This consumer discretionary stock is fighting its way back after getting annihilated last year. Coach Inc. (NYSE: COH) is a leading New York design house of modern luxury accessories and lifestyle brands. The Coach brand was established in New York City in 1941 and has a rich heritage of pairing exceptional leathers and materials with innovative design.
Coach products are sold worldwide through Coach stores, select department stores and specialty stores, and through company’s website. In 2015, Coach acquired Stuart Weitzman, a global leader in designer footwear, sold in more than 70 countries.
The stock was a favorite for years before getting absolutely hammered in 2015. Many Wall Street analysts have upgraded the company recently. The Jefferies team note that many of the headwinds the company faced last year should dissipate in 2016, and the holiday season seems to have been right on track. They are also 10% ahead of Wall Street for fiscal 2017 earnings per share estimates.
Coach investors receive an outstanding 4.29% dividend. The Jefferies price objective is a whopping $50. The consensus target is $37.42, and the shares closed Thursday at $32.47.
If there was ever a consumer goods stock that can withstand a market onslaught, it is this old-time favorite. J.M. Smucker Co. (NYSE: SJM) manufactures and markets branded food products worldwide. It markets its products under the Folgers, Dunkin’ Donuts, Smucker’s, Jif, Crisco, Pillsbury, Millstone, Cafe Bustelo, Hungry Jack, Eagle Brand, Magnolia, Robin Hood, Five Roses, Santa Cruz Organic, R.W. Knudsen Family, Meow Mix, Milk-Bone, Kibbles ‘n Bits, Natural Balance, 9Lives, Pup-Peroni, Gravy Train, Nature’s Recipe and other brand names.

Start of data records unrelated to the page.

-- ==== Sys2Proof/Laws/State.lean ====
section
/-!
SUPPORT. One lemma per field for every operation that is a plain update of the state, true by definition, so that no proof
unfolds a record update.
-/

namespace Sys2Proof.Machine

/-! ### the clock sample -/

@[simp] theorem State.sample_state (s : State) (n : Nat) : (s.sample n).state = s.state := rfl
@[simp] theorem State.sample_response (s : State) (n : Nat) : (s.sample n).response = s.response := rfl
@[simp] theorem State.sample_outcome (s : State) (n : Nat) : (s.sample n).outcome = s.outcome := rfl
@[simp] theorem State.sample_ts (s : State) (n : Nat) : (s.sample n).ts = s.ts := rfl
@[simp] theorem State.sample_bitcount (s : State) (n : Nat) : (s.sample n).bitcount = s.bitcount := rfl
@[simp] theorem State.sample_edgeEn (s : State) (n : Nat) : (s.sample n).edgeEn = s.edgeEn := rfl
@[simp] theorem State.sample_shut (s : State) (n : Nat) : (s.sample n).shut = s.shut := rfl
@[simp] theorem State.sample_txLine (s : State) (n : Nat) : (s.sample n).txLine = s.txLine := rfl
@[simp] theorem State.sample_txFrame (s : State) (n : Nat) : (s.sample n).txFrame = s.txFrame := rfl
@[simp] theorem State.sample_txH (s : State) (n : Nat) : (s.sample n).txH = s.txH := rfl
@[simp] theorem State.sample_port (s : State) (n : Nat) : (s.sample n).port = s.port := rfl
@[simp] theorem State.sample_waitAfterTx (s : State) (n : Nat) : (s.sample n).waitAfterTx = s.waitAfterTx := rfl
@[simp] theorem State.sample_tickSnap (s : State) (n : Nat) : (s.sample n).tickSnap = s.tickSnap := rfl
@[simp] theorem State.sample_holdUntil (s : State) (n : Nat) : (s.sample n).holdUntil = s.holdUntil := rfl
@[simp] theorem State.sample_now (s : State) (n : Nat) : (s.sample n).now = n := rfl
@[simp] theorem State.sample_inputs (s : State) (n : Nat) : (s.sample n).inputs = s.inputs := rfl
@[simp] theorem State.sample_doneLog (s : State) (n : Nat) : (s.sample n).doneLog = s.doneLog := rfl
@[simp] theorem State.sample_resultLog (s : State) (n : Nat) : (s.sample n).resultLog = s.resultLog := rfl
@[simp] theorem State.sample_mark (s : State) (n : Nat) : (s.sample n).mark = s.mark := rfl
@[simp] theorem State.sample_cfg (s : State) (n : Nat) : (s.sample n).cfg = s.cfg := rfl

/-! ### `drive` -/

@[simp] theorem State.drive_state (s : State) (l : Level) : (s.drive l).state = s.state := rfl
@[simp] theorem State.drive_response (s : State) (l : Level) : (s.drive l).response = s.response := rfl
@[simp] theorem State.drive_outcome (s : State) (l : Level) : (s.drive l).outcome = s.outcome := rfl
@[simp] theorem State.drive_ts (s : State) (l : Level) : (s.drive l).ts = s.ts := rfl
@[simp] theorem State.drive_bitcount (s : State) (l : Level) : (s.drive l).bitcount = s.bitcount := rfl
@[simp] theorem State.drive_edgeEn (s : State) (l : Level) : (s.drive l).edgeEn = s.edgeEn := rfl
@[simp] theorem State.drive_shut (s : State) (l : Level) : (s.drive l).shut = s.shut := rfl
@[simp] theorem State.drive_txLine (s : State) (l : Level) : (s.drive l).txLine = TxLine.ofLevel l := rfl
@[simp] theorem State.drive_txFrame (s : State) (l : Level) : (s.drive l).txFrame = s.txFrame := rfl
@[simp] theorem State.drive_txH (s : State) (l : Level) : (s.drive l).txH = s.txH := rfl
@[simp] theorem State.drive_port (s : State) (l : Level) : (s.drive l).port = s.port := rfl
@[simp] theorem State.drive_waitAfterTx (s : State) (l : Level) : (s.drive l).waitAfterTx = s.waitAfterTx := rfl
@[simp] theorem State.drive_tickSnap (s : State) (l : Level) : (s.drive l).tickSnap = s.tickSnap := rfl
@[simp] theorem State.drive_holdUntil (s : State) (l : Level) : (s.drive l).holdUntil = s.holdUntil := rfl
@[simp] theorem State.drive_now (s : State) (l : Level) : (s.drive l).now = s.now := rfl
@[simp] theorem State.drive_inputs (s : State) (l : Level) : (s.drive l).inputs = s.inputs := rfl
@[simp] theorem State.drive_doneLog (s : State) (l : Level) : (s.drive l).doneLog = s.doneLog := rfl
@[simp] theorem State.drive_resultLog (s : State) (l : Level) : (s.drive l).resultLog = s.resultLog := rfl
@[simp] theorem State.drive_mark (s : State) (l : Level) : (s.drive l).mark = s.mark := rfl
@[simp] theorem State.drive_cfg (s : State) (l : Level) : (s.drive l).cfg = s.cfg := rfl

/-! ### `hold` -/

@[simp] theorem State.hold_state (s : State) (d : Nat) : (s.hold d).state = s.state := rfl
@[simp] theorem State.hold_response (s : State) (d : Nat) : (s.hold d).response = s.response := rfl
@[simp] theorem State.hold_outcome (s : State) (d : Nat) : (s.hold d).outcome = s.outcome := rfl
@[simp] theorem State.hold_ts (s : State) (d : Nat) : (s.hold d).ts = s.ts := rfl
@[simp] theorem State.hold_bitcount (s : State) (d : Nat) : (s.hold d).bitcount = s.bitcount := rfl
@[simp] theorem State.hold_edgeEn (s : State) (d : Nat) : (s.hold d).edgeEn = s.edgeEn := rfl
@[simp] theorem State.hold_shut (s : State) (d : Nat) : (s.hold d).shut = s.shut := rfl
@[simp] theorem State.hold_txLine (s : State) (d : Nat) : (s.hold d).txLine = s.txLine := rfl
@[simp] theorem State.hold_txFrame (s : State) (d : Nat) : (s.hold d).txFrame = s.txFrame := rfl
@[simp] theorem State.hold_txH (s : State) (d : Nat) : (s.hold d).txH = s.txH := rfl
@[simp] theorem State.hold_port (s : State) (d : Nat) : (s.hold d).port = s.port := rfl
@[simp] theorem State.hold_waitAfterTx (s : State) (d : Nat) : (s.hold d).waitAfterTx = s.waitAfterTx := rfl
@[simp] theorem State.hold_tickSnap (s : State) (d : Nat) : (s.hold d).tickSnap = s.tickSnap := rfl
@[simp] theorem State.hold_holdUntil (s : State) (d : Nat) : (s.hold d).holdUntil = s.now + d := rfl
@[simp] theorem State.hold_now (s : State) (d : Nat) : (s.hold d).now = s.now := rfl
@[simp] theorem State.hold_inputs (s : State) (d : Nat) : (s.hold d).inputs = s.inputs := rfl
@[simp] theorem State.hold_doneLog (s : State) (d : Nat) : (s.hold d).doneLog = s.doneLog := rfl
@[simp] theorem State.hold_resultLog (s : State) (d : Nat) : (s.hold d).resultLog = s.resultLog := rfl
@[simp] theorem State.hold_mark (s : State) (d : Nat) : (s.hold d).mark = s.mark := rfl
@[simp] theorem State.hold_cfg (s : State) (d : Nat) : (s.hold d).cfg = s.cfg := rfl

/-! ### `return` -/

@[simp] theorem State.pushResult_state (s : State) (r : CommandResult) : (s.pushResult r).state = s.state := rfl
@[simp] theorem State.pushResult_response (s : State) (r : CommandResult) : (s.pushResult r).response = s.response := rfl
@[simp] theorem State.pushResult_outcome (s : State) (r : CommandResult) : (s.pushResult r).outcome = s.outcome := rfl
@[simp] theorem State.pushResult_ts (s : State) (r : CommandResult) : (s.pushResult r).ts = s.ts := rfl
@[simp] theorem State.pushResult_bitcount (s : State) (r : CommandResult) : (s.pushResult r).bitcount = s.bitcount := rfl
@[simp] theorem State.pushResult_edgeEn (s : State) (r : CommandResult) : (s.pushResult r).edgeEn = s.edgeEn := rfl
@[simp] theorem State.pushResult_shut (s : State) (r : CommandResult) : (s.pushResult r).shut = s.shut := rfl
@[simp] theorem State.pushResult_txLine (s : State) (r : CommandResult) : (s.pushResult r).txLine = s.txLine := rfl
@[simp] theorem State.pushResult_txFrame (s : State) (r : CommandResult) : (s.pushResult r).txFrame = s.txFrame := rfl
@[simp] theorem State.pushResult_txH (s : State) (r : CommandResult) : (s.pushResult r).txH = s.txH := rfl
@[simp] theorem State.pushResult_port (s : State) (r : CommandResult) : (s.pushResult r).port = s.port := rfl
@[simp] theorem State.pushResult_waitAfterTx (s : State) (r : CommandResult) : (s.pushResult r).waitAfterTx = s.waitAfterTx := rfl
@[simp] theorem State.pushResult_tickSnap (s : State) (r : CommandResult) : (s.pushResult r).tickSnap = s.tickSnap := rfl
@[simp] theorem State.pushResult_holdUntil (s : State) (r : CommandResult) : (s.pushResult r).holdUntil = s.holdUntil := rfl
@[simp] theorem State.pushResult_now (s : State) (r : CommandResult) : (s.pushResult r).now = s.now := rfl
@[simp] theorem State.pushResult_inputs (s : State) (r : CommandResult) : (s.pushResult r).inputs = s.inputs := rfl
@[simp] theorem State.pushResult_doneLog (s : State) (r : CommandResult) : (s.pushResult r).doneLog = s.doneLog := rfl
@[simp] theorem State.pushResult_resultLog (s : State) (r : CommandResult) : (s.pushResult r).resultLog = s.resultLog ++ [r] := rfl
@[simp] theorem State.pushResult_mark (s : State) (r : CommandResult) : (s.pushResult r).mark = s.mark := rfl
@[simp] theorem State.pushResult_cfg (s : State) (r : CommandResult) : (s.pushResult r).cfg = s.cfg := rfl

/-! ### `emit DONE` -/

@[simp] theorem State.emitDone_state (s : State) (f : Frame) (o : ExchangeOutcome) : (s.emitDone f o).state = s.state := rfl
@[simp] theorem State.emitDone_response (s : State) (f : Frame) (o : ExchangeOutcome) : (s.emitDone f o).response = s.response := rfl
@[simp] theorem State.emitDone_outcome (s : State) (f : Frame) (o : ExchangeOutcome) : (s.emitDone f o).outcome = s.outcome := rfl
@[simp] theorem State.emitDone_ts (s : State) (f : Frame) (o : ExchangeOutcome) : (s.emitDone f o).ts = s.ts := rfl
@[simp] theorem State.emitDone_bitcount (s : State) (f : Frame) (o : ExchangeOutcome) : (s.emitDone f o).bitcount = s.bitcount := rfl
@[simp] theorem State.emitDone_edgeEn (s : State) (f : Frame) (o : ExchangeOutcome) : (s.emitDone f o).edgeEn = s.edgeEn := rfl
@[simp] theorem State.emitDone_shut (s : State) (f : Frame) (o : ExchangeOutcome) : (s.emitDone f o).shut = s.shut := rfl
@[simp] theorem State.emitDone_txLine (s : State) (f : Frame) (o : ExchangeOutcome) : (s.emitDone f o).txLine = s.txLine := rfl
@[simp] theorem State.emitDone_txFrame (s : State) (f : Frame) (o : ExchangeOutcome) : (s.emitDone f o).txFrame = s.txFrame := rfl
@[simp] theorem State.emitDone_txH (s : State) (f : Frame) (o : ExchangeOutcome) : (s.emitDone f o).txH = s.txH := rfl
@[simp] theorem State.emitDone_port (s : State) (f : Frame) (o : ExchangeOutcome) : (s.emitDone f o).port = s.port := rfl
@[simp] theorem State.emitDone_waitAfterTx (s : State) (f : Frame) (o : ExchangeOutcome) : (s.emitDone f o).waitAfterTx = s.waitAfterTx := rfl
@[simp] theorem State.emitDone_tickSnap (s : State) (f : Frame) (o : ExchangeOutcome) : (s.emitDone f o).tickSnap = s.tickSnap := rfl
@[simp] theorem State.emitDone_holdUntil (s : State) (f : Frame) (o : ExchangeOutcome) : (s.emitDone f o).holdUntil = s.holdUntil := rfl
@[simp] theorem State.emitDone_now (s : State) (f : Frame) (o : ExchangeOutcome) : (s.emitDone f o).now = s.now := rfl
@[simp] theorem State.emitDone_inputs (s : State) (f : Frame) (o : ExchangeOutcome) : (s.emitDone f o).inputs = s.inputs := rfl
@[simp] theorem State.emitDone_doneLog (s : State) (f : Frame) (o : ExchangeOutcome) : (s.emitDone f o).doneLog = s.doneLog ++ [{ frame := f, outcome := o, time := s.now }] := rfl
@[simp] theorem State.emitDone_resultLog (s : State) (f : Frame) (o : ExchangeOutcome) : (s.emitDone f o).resultLog = s.resultLog := rfl
@[simp] theorem State.emitDone_mark (s : State) (f : Frame) (o : ExchangeOutcome) : (s.emitDone f o).mark = s.mark := rfl
@[simp] theorem State.emitDone_cfg (s : State) (f : Frame) (o : ExchangeOutcome) : (s.emitDone f o).cfg = s.cfg := rfl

Jefferies notes that the recently expanded distribution agreement of Dunkin’ K-Cups into the grocery channel could represent an incremental $300 million or so in sales by 2017. This effectively would double the size of Smuckers single-serve business. The firm also anticipates that the acquisition of Keurig Green Mountain also will serve as a modest positive for growth in the single-serve market overall.
Investors receive a 2.25% dividend. Jefferies has a $140 price objective, and the consensus price target is $131.45. Shares closed most recently at $119.26.
Wingstop Inc. (NASDAQ: WING) had a solid IPO in 2015, but the stock has sold off, leaving investors an outstanding entry point. The company franchises and operates restaurants under the Wingstop name that specialize in cooked-to-order, hand-sauced and tossed chicken wings. As of May 06, 2015, it operated approximately 750 restaurants in the United States, Mexico, Russia, Singapore, the Philippines and Indonesia.
The analysts note that the company already pre-announced positive numbers for the most recent quarter. They also point to the solid unit growth, which was 19% for the year, with same-store-sales of 5.9% for the quarter. Online ordering is growing smartly and carries a 25% increase in the check. They also are fans of the tech play along with a unique brand that’s differentiated in customers and real estate.
The $28 Jefferies price target is lower than the consensus of $30.71. The stock closed Thursday at $25.54.
All these top growth stocks to buy at Jefferies present far less risk to investors than high-volatility momentum companies. Those stocks are being shelled now if for no other reason that many investors have huge gains. These can slide nicely into a growth portfolio with much less volatility risk.